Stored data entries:
◇ ◇ ◇ ◇

/-- An ACK (R147): its FIRED time, its claim, its reports, then its points; in a pair it is forwarded as a HUBPOINT (R305). Lodes that
have waited for room in replay go on (R146). -/
def takeAck (s : State) (l h claim : Nat) (payload : List Byte) : State :=
  if !fromHub s l h || hubState s h == 0 then s
  else
    let full := replayFull s
    let s := setHub s h { hubOf s h with
      ackFrc := some s.frc, upFrc := some s.frc, resendFrc := none, fired := Nat.max (hubOf s h).fired (field payload 0 8) }
    let s := setF (setF s DLK.HUBCLAIM claim h) DLK.HUBSTAT_SILENT 0 h
    let s := hubClaimSeen s claim
    let pts := ackPoints payload
    let rs := ackReports payload
    let s := if inPair s then twinSend s (.hubpoint h (pts.filter (fun e => !e.ctrl)) rs) else s
    let s := forEach rs s (fun s r => takeReport s h r)
    let s := forEach pts s (fun s e => takeEntry s h e)
    if full && !replayFull s then forEach (upto 4) s stampReady else s

/-- A NAK (R146). -/
def takeNak (s : State) (l h : Nat) (payload : List Byte) : State :=
  if !fromHub s l h || hubState s h == 0 then s
  else
    let n := field payload 0 1
    let s := hubCount (heardFrom s h) h 0 n
    forEach (upto n) s (fun s i =>
      let a := field payload (8 + 16 * i) 8
      let ctrl := bit a 12
      let first := a / 65536
      let run := field payload (16 + 16 * i) 2
      let held := if ctrl then (hubOf s h).ctrlHeld else (streamOf s (streamKey h (a % 128))).held
      if first ≤ held then dlkError s h 0 DLK.ERR_NAK_STALE
      else resend s (fun f => f.inStream ctrl h (a % 128) && decide (first ≤ f.seq) && decide (f.seq < first + run)) h)

/-- ACKTO has run out with frames outstanding (R146). -/
def ackTimeout (s : State) (h : Nat) : State :=
  let us := Nat.max 20 (getF s DLK.CFG_ACKTO)
  let u := hubOf s h
  let out := s.dlk.replay.any (fun f => f.hub == h && f.sent)
  if 2 ≤ hubState s h ∧ out ∧ silentFor s u.ackFrc us ∧ silentFor s u.configFrc us ∧ silentFor s u.resendFrc us then
    let s := setHub (setF s DLK.HUBSTAT_SILENT 1 h) h { u with resendFrc := some s.frc }
    resend s (fun _ => true) h
  else s

/-- Link frames of a lane are discarded (R132, R135). -/
def discardFrames (s : State) (l n : Nat) : State :=
  if n = 0 then s else forEach ((laneHubs s l).map (fun e => e.1)) s (fun s h => dlkError (hubCount s h 5 n) h 0 DLK.ERR_FORMAT)

/-- Blocks received on a lane after 58 given bits: what they hold that is no good link frame is discarded and counted, and a control
block of another type outside a frame is a block error of the lane (R131, R132). -/
def takeLinkBlocks (s : State) (l : Nat) (before : BitVec 58) (blocks : List LinkBlock) : State :=
  let n := receiveBlocks none (descramble before.toNat blocks)
  addF (discardFrames s l n.1) LAN.BLKERR n.2 l

/-! SYNC-IDLE and lanes (R155, R156). -/

/-- Sends a SYNC-IDLE on a lane. -/
def syncIdleSend (s : State) (l : Nat) : State :=
  match laneHubs s l with
  | [] => s
  | (h, p) :: _ =>
    if !laneSends s l then s
    else
    let ln := linkLane s l
    let r := prbsPayload ln.prbsOut
    let s := setLinkLane s l { ln with syncSeq := ln.syncSeq + 1, prbsOut := r.2 }
    sendLink s l p ⟨0, h, 0, ln.syncSeq + 1, ownClaim s, 0, 0, 0, 0, 0, false, false, 0, 0⟩ r.1

/-- A SYNC-IDLE received: its CRC and its PRBS decide whether the lane is clean. -/
def syncIdleTake (s : State) (l h : Nat) (crcOk : Bool) (payload : List Byte) : State :=
  if !fromHub s l h then s
  else
    let ln := linkLane s l
    if !crcOk then discardFrames (setLinkLane s l { ln with cleanFrom := none }) l 1
    else
      let s := heardFrom s h
      let good := match ln.prbsIn with
        | none => true
        | some st => (prbsPayload st).1 == slice payload 0 64
      let next := match ln.prbsIn with
        | some st => if good then (prbsPayload st).2 else prbsAfter payload
        | none => prbsAfter payload
      setLinkLane s l { ln with
        prbsIn := some next
        cleanFrom := if good && laneLocked s l then some (ln.cleanFrom.getD s.frc) else none }

/-- A lane loses lock: its removal is due, and a hub with no lane locked goes DOWN (R156, R157). -/
def linkLaneLost (s : State) (l : Nat) : State :=
  let s := setLinkLane s l { linkLane s l with lost := true, cleanFrom := none, prbsIn := none, hubClean := false }
  forEach ((laneHubs s l).map (fun e => e.1)) s (fun s h =>
    if hubState s h ≠ 0 ∧ !(hubPositions s h).any (fun p => laneLocked s (hubLane s h p)) then hubDown s h false else s)

/-- A lane locks: a hub that a CONFIG failure keeps DOWN, or that waits for a lane, enters ALIGN (R157). -/
def linkLaneLocked (s : State) (l : Nat) : State :=
  forEach ((laneHubs s l).map (fun e => e.1)) s (fun s h => hubAlign (setHub s h { hubOf s h with failed := false }) h)

/-- The link manager removes a lane that lost lock (Table: lane removal, steps 2 to 4). -/
def laneRemove (s : State) (h pos : Nat) : State :=
  let l := hubLane s h pos
  if (lanesUp s h).contains pos && (linkLane s l).lost then
    let s := setFlagBit s DLK.HUBSTAT_LANEUP pos false h
    let s := hubCount (dlkError s h 0 DLK.ERR_LANE_DOWN) h 6 1
    let s := raiseEvent s 0 0x0B (l + 256 * h) 0
    checkDegrade (resend s (fun f => f.lane == some pos) h) h
  else s

/-- A lane clean for 1 ms on both sides rejoins (Table: lane removal, step 5). -/
def laneRejoin (s : State) (h pos : Nat) : State :=
  let l := hubLane s h pos
  if 2 ≤ hubState s h && (hubPositions s h).contains pos && !(lanesUp s h).contains pos && laneClean s l && (linkLane s l).hubClean then
    let s := setLinkLane (setFlagBit s DLK.HUBSTAT_LANEUP pos true h) l { linkLane s l with lost := false }
    let s := if (lanesUp s h).length = (hubPositions s h).length then setF s DLK.HUBSTAT_DEGRADED 0 h else s
    refreshLaneRequests s
  else s

/-! Time (R151). -/

/-- D as a TIME frame carries it in 32 bits; what stands there for a delay beyond them is open. -/
def delayField (s : State) (delay : Option Nat) : Nat × State :=
  match delay with
  | some d => if d < 2 ^ 32 then (d, s) else let (n, s) := free s; (n % 2 ^ 32, s)
  | none => (0, s)

/-- A TIME frame goes on each lane of each enabled hub. -/
def timeSend (s : State) : State :=
  forEach ((upto (hubLimit s)).filter (fun h => flag s DLK.HUBCTL_EN h)) s (fun s h =>
    let s := forEach ((hubPositions s h).filter (fun p => laneSends s (hubLane s h p))) s (fun s p =>
      let l := hubLane s h p
      let ln := linkLane s l
      let t1 := work32 s / 65536
      let (d, s) := delayField s ln.delay
      let s := setLinkLane s l { ln with timeSeq := ln.timeSeq + 1, t1 := some t1 }
      let s := sendLink s l p ⟨6, h, 0, ln.timeSeq + 1, ownClaim s, t1, 0, 0, 0, 0, false, false, 0, 0⟩ (toBytes 8 d)
      if hubState s h = 2 ∧ (hubOf s h).timed ∧ ln.delay.isSome then setHub s h { hubOf s h with told := true } else s)
    hubCheckUp s h)

/-- An upstream TIME frame: D = ((t4 − t1) − (t3 − t2)) / 2, and never below 0. -/
def timeTake (s : State) (l h k t3ns t3frac : Nat) (payload : List Byte) : State :=
  if !fromHub s l h then s
  else
    let s := heardFrom s h
    let ln := linkLane s l
    match ln.t1 with
    | none => s
    | some t1 =>
      if ln.timeSeq ≠ k then s
      else
        let t4 : Int := (work32 s / 65536 : Nat)
        let t3 : Int := (65536 * t3ns + t3frac : Nat)
        let t2 : Int := (65536 * field payload 0 8 + field payload 8 2 : Nat)
        let d := (((t4 - t1) - (t3 - t2)) / 2).toNat
        let s := setLinkLane s l { ln with t1 := none, delay := some d }
        let s := setF s DLK.LANEDLY_DELAY (Nat.min (2 ^ 24 - 1) (d / 4096)) l
        if hubState s h = 2 then setHub s h { hubOf s h with timed := true } else s

/-! Control operations (R152, R236). -/

/-- An upstream CTRL answers a control operation. -/
def ctrlTake (s : State) (l h seq : Nat) (payload : List Byte) : State :=
  if !fromHub s l h then s
  else
    let s := heardFrom s h
    let u := hubOf s h
    match u.waiting.find? (fun c => c.seq == seq && c.op == field payload 0 1 && seq != 0) with
    | none => s
    | some c =>
      let st := if 5 < field payload 1 1 then 5 else field payload 1 1
      let u := { u with waiting := u.waiting.filter (fun x => x.seq != seq) }
      let s := setHub s h u
      match c.key with
      | some k =>
        let n := field payload 4 4
        let bs := slice payload 8 (Nat.min n (payload.length - 8))
        (match opOf s k with
         | none => s
         | some o =>
           let s := if c.dest = 0 then s else engineStore s o.hostfn o.hwin c.dest (bs.take c.outmax)
           completeOp s k 0 (bnat (decide (c.outmax < n))) st 0)
      | none =>
        if hubState s h ≠ 2 then s
        else if st ≠ 0 then hubDown s h true
        else
          let s := setHub s h { u with step := u.step + 1 }
          if u.step + 1 < 5 then sendStep s h (u.step + 2) else hubCheckUp s h

/-- A control operation has waited out the response time of R152: 1 ms, or 10 ms for WAVE_WRITE (R236, R157). -/
def ctrlTimeout (s : State) (h seq : Nat) : State :=
  let u := hubOf s h
  match u.waiting.find? (fun c => c.seq == seq) with
  | none => s
  | some c =>
    if s.frc - c.sentFrc < 1250000 * (if c.op = 6 then 10 else 1) then s
    else
      let s := setHub s h { u with waiting := u.waiting.filter (fun x => x != c) }
      match c.key with
      | some k => completeOp s k 0x25 0 0 0
      | none => if hubState s h = 2 then hubDown s h true else s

◇ ◇ ◇ ◇

§ **Assignment**: Say, as a number only, how many lines of the data contain "decide".

§ **Output for this task**: 3